This is part one of a series by staff writer Stephen Caruso about how Oakland’s businesses and the community have changed since the 1990s — for better or worse. Stay tuned for the next installment, which will be about Oakland’s community improvement initiatives.

At 10 a.m. every morning in the late ’90s, Jay Yander could be found at Gus Miller’s News Stand on Forbes Avenue.

The 2000 English writing graduate was a sports writer for The Pitt News, and he didn’t miss a chance to flip through the competition. The store was staffed by a friendly young man who remembered Yander’s usual order.

“I used to go into Gus Miller’s every day and get a Post-Gazette,” Yander said. “I never thought twice.”

Gus Miller’s was one of many of the small shops Yander remembers dominating Oakland’s streets in the ’90s. From the Beehive — a coffee shop that has since moved to South Side — to Kunst Bakery and Jerry’s Records, Forbes Avenue, from McKee Place to Bigelow Boulevard, were covered in mom-and-pop shops. Pitt students frequented these stores for first dates, sweet treats or the newest Pearl Jam record.

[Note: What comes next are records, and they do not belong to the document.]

/-- A store to a writable sector is performed, and what could be written still can. -/
theorem bankStore_w (s : State) (sn off : Nat) (bs : Bytes) (mark : Option PoisonClass) (m : Nat) (h : s.writable sn m = true) :
    (s.bankStore sn off bs mark m).2 = true ∧ StillServes s (s.bankStore sn off bs mark m).1 ∧ (s.bankStore sn off bs mark m).1.tiles = s.tiles := by
  obtain ⟨h1, h2, l, x, hl, hs, hp, hf⟩ := writable_parts h
  unfold State.bankStore State.lineForStore
  simp only [h1, h2, hl, hs, hp, hf, Bool.not_true, Bool.or_self, Bool.false_eq_true, if_false, Bool.false_and, Bool.true_or, if_true]
  refine ⟨trivial, ?_, ?_⟩
  · have key : ∀ l' : FLine, l'.red = l.red →
        (∀ (k : Nat) (x : FSector), l.sectors[k]? = some x → x.present = true → x.fetching = false → ∃ y, l'.sectors[k]? = some y ∧ y.present = true ∧ y.fetching = false) →
        StillServes s ((((s.setLine (sn / 4) l').stored sn).touch (sn / 4)).charge 0 m) := by
      intro l' hr hk
      exact ((setLine_w s (sn / 4) l l' hl hr hk).trans (stored_w _ _)).trans (ReadOrLogged.w (OnlyRead.soft ((touch_view _ _).trans (charge_view _ _ _))))
    refine key _ ?_ ?_
    · rfl
    · intro k y hy hyp hyf
      by_cases e : k = sn % 4
      · subst e
        dsimp only
        rw [adjAt_getElem?, hy]
        exact ⟨_, rfl, rfl, rfl⟩
      · refine ⟨y, ?_, hyp, hyf⟩
        dsimp only
        rw [adjAt_getElem?_other _ _ _ _ e]; exact hy
  · have key : ∀ l' : FLine, ((((s.setLine (sn / 4) l').stored sn).touch (sn / 4)).charge 0 m).tiles = s.tiles := by
      intro l'
      obtain ⟨c, b, p, e⟩ := (touch_view ((s.setLine (sn / 4) l').stored sn) (sn / 4)).trans (charge_view _ 0 m)
      rw [e]
      show ((s.setLine (sn / 4) l').stored sn).tiles = s.tiles
      unfold State.stored
      split <;> rfl
    exact key _

/-- A change of tiles that keeps their arrays and their blocks. -/
theorem tiles_w {s t : State} (hf : t.felt = s.felt) (hb : t.boot = s.boot) (hi : t.integ = s.integ) (hl : t.ledger = s.ledger) (hu : t.fuses = s.fuses)
    (hm : ∀ n, (t.tile n).matrix = (s.tile n).matrix) (ho : ∀ n u x, s.ownerBlock n u = some x → ∃ y, t.ownerBlock n u = some y) : StillServes s t := by
  refine ⟨?_, hm, ho, by rw [hl]⟩
  intro sn m hw
  have h1 : t.bankOpen (sn / 4) = s.bankOpen (sn / 4) := by
    unfold State.bankOpen State.retiringHome State.bundleStopped State.bankOf State.bankOfHash State.banksPerHalf
    rw [hf, hi, hu]
  have h2 : t.portStopped m = s.portStopped m := by unfold State.portStopped; rw [hb, hi]
  have h3 : t.feltSector sn = s.feltSector sn := by unfold State.feltSector; rw [hf]
  unfold State.writable at hw ⊢
  rw [h1, h2, h3]; exact hw

/-- The same of one tile. -/
theorem adjTile_w (s : State) (tile : Nat) (f : Tile → Tile) (hm : ∀ t, (f t).matrix = t.matrix)
    (ho : ∀ t u x, t.blocks.find? (fun b => b.uid == u) = some x → ∃ y, (f t).blocks.find? (fun b => b.uid == u) = some y) : StillServes s (s.adjTile tile f) := by
  refine tiles_w rfl rfl rfl rfl rfl ?_ ?_
  · intro n
    by_cases e : n = tile
    · subst e; rw [tile_adjTile, hm]
    · rw [tile_adjTile_other _ _ _ _ e]
  · intro n u x hx
    unfold State.ownerBlock State.blockByUid at hx ⊢
    by_cases e : n = tile
    · subst e; rw [tile_adjTile]; exact ho _ _ _ hx
    · rw [tile_adjTile_other _ _ _ _ e]; exact ⟨x, hx⟩

/-- A change of one block. -/
theorem adjOwner_w (s : State) (tile uid : Nat) (f : Block → Block) (hf : ∀ b, (f b).uid = b.uid) : StillServes s (s.adjOwner tile uid f) := by
  unfold State.adjOwner
  refine adjTile_w s tile _ (fun _ => rfl) ?_
  intro t u x hx
  have key : ∀ (l : List Block), l.find? (fun b => b.uid == u) = some x → ∃ y, (l.map fun b => if b.uid = uid then f b else b).find? (fun b => b.uid == u) = some y := by
    intro l
    induction l with
    | nil => intro h; exact absurd h (by simp)
    | cons b l ih =>
      intro h
      rw [List.map_cons, List.find?_cons]
      rw [List.find?_cons] at h
      have e : ((if b.uid = uid then f b else b).uid == u) = (b.uid == u) := by split <;> simp [hf]
      rw [e]
      cases hb : (b.uid == u)
      · rw [hb] at h; exact ih h
      · exact ⟨_, rfl⟩
  exact key _ hx

/-- An update of the L1 part. -/
theorem l1Update_w (s : State) (tile sn : Nat) (g : SectorVal → SectorVal) : StillServes s (s.adjTile tile fun t => t.l1Update sn g) :=
  adjTile_w s tile _ (fun _ => rfl) (fun _ _ x h => ⟨x, h⟩)

/-- One destination sector that can be written is written. -/
theorem destSector_w (s : State) (tile uid : Nat) (dev : Bool) (sn off : Nat) (bs : Bytes) (mark : Option PoisonClass)
    (h : dev = false ∨ s.writable sn (mTile tile) = true) :
    (s.destSector tile uid dev sn off bs mark).2 = true ∧ StillServes s (s.destSector tile uid dev sn off bs mark).1 := by
  unfold State.destSector
  cases dev with
  | true =>
    have h := h.resolve_left (by simp)
    obtain ⟨a, b, _⟩ := bankStore_w s sn off bs mark (mTile tile) h
    exact ⟨a, b.trans (l1Update_w _ _ _ _)⟩
  | false => exact ⟨rfl, adjOwner_w _ _ _ _ fun _ => rfl⟩

/-- Destination sectors that can be written are all written. -/
theorem writePieces_w (tile uid : Nat) (dev : Bool) (l : List (Nat × Bytes × Option PoisonClass)) : ∀ (s : State),
    (dev = false ∨ ∀ e ∈ l, s.writable e.1 (mTile tile) = true) →
    (State.writePieces tile uid dev l s).2 = true ∧ StillServes s (State.writePieces tile uid dev l s).1 := by
  induction l with
  | nil => intro s _; exact ⟨rfl, StillServes.refl _⟩
  | cons e l ih =>
    intro s h
    obtain ⟨sn, bs, mk⟩ := e
    have hd := destSector_w s tile uid dev sn 0 bs mk (h.imp_right fun h => h (sn, bs, mk) (by simp))
    unfold State.writePieces
    generalize s.destSector tile uid dev sn 0 bs mk = r at hd
    obtain ⟨t, ok⟩ := r
    obtain ⟨rfl, hw⟩ := hd
    have := ih t (h.imp_right fun h e he => hw.1 _ _ (h e (by simp [he])))
    exact ⟨this.1, hw.trans this.2⟩

/-- A run of sectors that can be written is written. -/
theorem destBytes_w (tile uid : Nat) (dev : Bool) (l : List (Bytes × Option PoisonClass)) : ∀ (s : State) (sn : Nat),
    (dev = false ∨ ∀ k, k < l.length → s.writable (sn + k) (mTile tile) = true) →
    (State.destBytes tile uid dev sn l s).2 = true ∧ StillServes s (State.destBytes tile uid dev sn l s).1 := by
  induction l with
  | nil => intro s _ _; exact ⟨rfl, StillServes.refl _⟩
  | cons e l ih =>
    intro s sn h
    obtain ⟨bs, mk⟩ := e
    have hd := destSector_w s tile uid dev sn 0 bs mk (h.imp_right fun h => by simpa using h 0 (by simp))
    unfold State.destBytes
    generalize s.destSector tile uid dev sn 0 bs mk = r at hd
    obtain ⟨t, ok⟩ := r
    obtain ⟨rfl, hw⟩ := hd
    have := ih t (sn + 1) (h.imp_right fun h k hk => hw.1 _ _ (by rw [show sn + 1 + k = sn + (k + 1) by omega]; exact h (k + 1) (by simpa using hk)))
    exact ⟨this.1, hw.trans this.2⟩

/-- Sectors that Felt can write are read without a wait. -/
theorem data_w (s : State) (tile uid sn : Nat) (h : s.writable sn (mTile tile) = true) :
    StillServes s (s.dataSector tile uid true sn).1 ∧ (s.dataSector tile uid true sn).2 ≠ .wait := by
  obtain ⟨h1, h2, l, x, hl, hs, hp, hf⟩ := writable_parts h
  have hb : ∃ t v, s.bankRead sn (mTile tile) tile = (t, some v) ∧ ReadOrLogged s t := by
    unfold State.bankRead
    simp only [h1, h2, Bool.not_true, Bool.or_self, Bool.false_eq_true, if_false, hl, hs, hp, if_true]
    split
    · exact ⟨_, _, rfl, soft_served _ _ _ _ _⟩
    · exact ⟨_, _, rfl, soft_served _ _ _ _ _⟩
  obtain ⟨t, v, e, ht⟩ := hb
  unfold State.dataSector State.opSector
  simp only [if_true]
  cases hv : s.violationKind (sn * 32) false with
  | some k => exact ⟨(soft_violation _ _ _ _).w, by simp⟩
  | none =>
    dsimp only
    rw [e]
    dsimp only
    cases hm : v.mark with
    | none => exact ⟨ht.w, by simp⟩
    | some c =>
      dsimp only
      split
      · exact ⟨(ht.trans (soft_halted t tile _ (t.ownerLinear tile uid) 1 c)).w, by simp⟩
      · exact ⟨ht.w, by simp⟩

/-- Sectors that Felt can write are gathered without a wait. -/
theorem gather_w (tile uid : Nat) (n : Nat) : ∀ (sn : Nat) (got : List SectorVal) (s : State),
    (∀ k, k < n → s.writable (sn + k) (mTile tile) = true) →
    StillServes s (State.gather tile uid true n sn got s).1 ∧ (State.gather tile uid true n sn got s).2.2 ≠ .wait := by
  induction n with
  | zero => intro sn got s _; exact ⟨StillServes.refl _, by simp [State.gather]⟩
  | succ n ih =>
    intro sn got s h
    have hd := data_w s tile uid sn (by simpa using h 0 (by omega))
    unfold State.gather
    generalize s.dataSector tile uid true sn = r at hd
    obtain ⟨t, r⟩ := r
    cases r with
    | ok v =>
      have := ih (sn + 1) (got ++ [v]) t fun k hk => hd.1.1 _ _ (by rw [show sn + 1 + k = sn + (k + 1) by omega]; exact h (k + 1) (by omega))
      exact ⟨hd.1.trans this.1, this.2⟩
    | wait => exact absurd rfl hd.2
    | fault c a => exact ⟨hd.1, by simp⟩

/-- An event asks for no reset. -/
theorem event_auto (s : State) (a b c : Nat) : (s.event a b c).ledger.autoReset = s.ledger.autoReset := by
  unfold State.event; split
  · split <;> rfl
  · rfl

/-- A saturation event asks for no reset. -/
theorem raiseSat_auto (s : State) (agent seq : Nat) (dst : LogAddr) (a b : Nat) : (s.raiseSat agent seq dst a b).ledger.autoReset = s.ledger.autoReset := by
  unfold State.raiseSat
  extract_lets s1 first s2 s3
  have h3 : s3.ledger.autoReset = s.ledger.autoReset := by
    show s2.ledger.autoReset = _
    show (if first = true then s1.event 0x01 seq agent else s1).ledger.autoReset = _
    split
    · rw [event_auto]; rfl
    · rfl
  rw [← h3]
  split
  · obtain ⟨x, y, h, _⟩ := log_led (if agent < 64 then s3.adjTile agent fun x => { x with satLog := some s3.now } else s3.limitMark (0x210100 + agent)) 0x2101 sevInfo agent dst (cap32 b + cap32 a * 2 ^ 32)
    rw [h]
    show (if agent < 64 then s3.adjTile agent fun x => { x with satLog := some s3.now } else s3.limitMark (0x210100 + agent)).ledger.autoReset = _
    split <;> rfl
  · rfl

/-- A saturation event leaves the arrays and the blocks. -/
theorem raiseSat_w (s : State) (agent seq : Nat) (dst : LogAddr) (a b tile : Nat) :
    ((s.raiseSat agent seq dst a b).tile tile).matrix = (s.tile tile).matrix ∧
    (∀ u, (s.raiseSat agent seq dst a b).ownerBlock tile u = s.ownerBlock tile u) := by
  have k := raiseSat_core s agent seq dst a b tile
  exact ⟨k.1, fun u => by unfold State.ownerBlock State.blockByUid; rw [k.2]⟩

/-- After a command that marks no tile faulted nothing of the tiles changes. -/
theorem afterFault_tile (s : State) (h : s.ledger.autoReset = false) (n : Nat) : s.afterFault.tile n = s.tile n := by
  unfold State.afterFault
  have h1 : ∀ (l : List Entry) (t : State), (l.foldl (fun (t : State) e =>
      if e.status == .waiting && !t.coopFits e (t.launchOf (e.word 7)) then t.finish e.seq stCoopCapacity 0 0 else t) t).tiles = t.tiles ∧
      (l.foldl (fun (t : State) e =>
      if e.status == .waiting && !t.coopFits e (t.launchOf (e.word 7)) then t.finish e.seq stCoopCapacity 0 0 else t) t).ledger.autoReset = t.ledger.autoReset := by
    intro l
    induction l with
    | nil => intro t; exact ⟨rfl, rfl⟩
    | cons e l ih =>
      intro t
      rw [List.foldl_cons]
      refine ⟨(ih _).1.trans ?_, (ih _).2.trans ?_⟩
      · split <;> rfl
      · split <;> rfl
  have h2 := h1 (s.ledger.coopWait.filterMap s.entry) s
  have h3 : s.refuseCoops.tiles = s.tiles ∧ s.refuseCoops.ledger.autoReset = false := ⟨h2.1, h2.2.trans h⟩
  generalize s.refuseCoops = u at h3
  unfold State.idleActions
  have hp : (if u.ledger.sched = .pausing && u.computeIdle && !u.boundaryDue then u.pauseNow else u).tiles = u.tiles ∧
      (if u.ledger.sched = .pausing && u.computeIdle && !u.boundaryDue then u.pauseNow else u).ledger.autoReset = false := by
    split
    · refine ⟨(State_pauseNow_same (fl := [.counters, .ledger]) rfl u (SameBut.refl _ _)) .tiles (by decide), ?_⟩
      unfold State.pauseNow; rw [event_auto]; exact h3.2
    · exact ⟨rfl, h3.2⟩
  dsimp only
  generalize (if u.ledger.sched = .pausing && u.computeIdle && !u.boundaryDue then u.pauseNow else u) = z at hp
  rw [hp.2]
  simp only [Bool.false_and, Bool.false_eq_true, if_false]
  unfold State.tile
  rw [hp.1, h3.1]

end Sys2Proof.Laws
end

But as the decades progressed and Pitt grew, these landmarks slowly vanished. Oakland pushed through a population dip — as did Pitt — and became overwhelmed by the University’s ever-encroaching boundaries. After a decline following the 1970s, Pitt’s enrollment grew from 26,328 in 1995 to 28,649 in 2016. Meanwhile the shops dotting Forbes Avenue steadily morphed into chains like Chipotle and Dunkin’ Donuts.

Bye mom, bye pop

In the heart of all Oakland’s change remained Groceria Merante — its locally grown stock of peppers, tomatoes and squash spilling out onto the sidewalks of Bates Street. Filomena Merante owns the 37-year-old, family-run shop with her sister Julie.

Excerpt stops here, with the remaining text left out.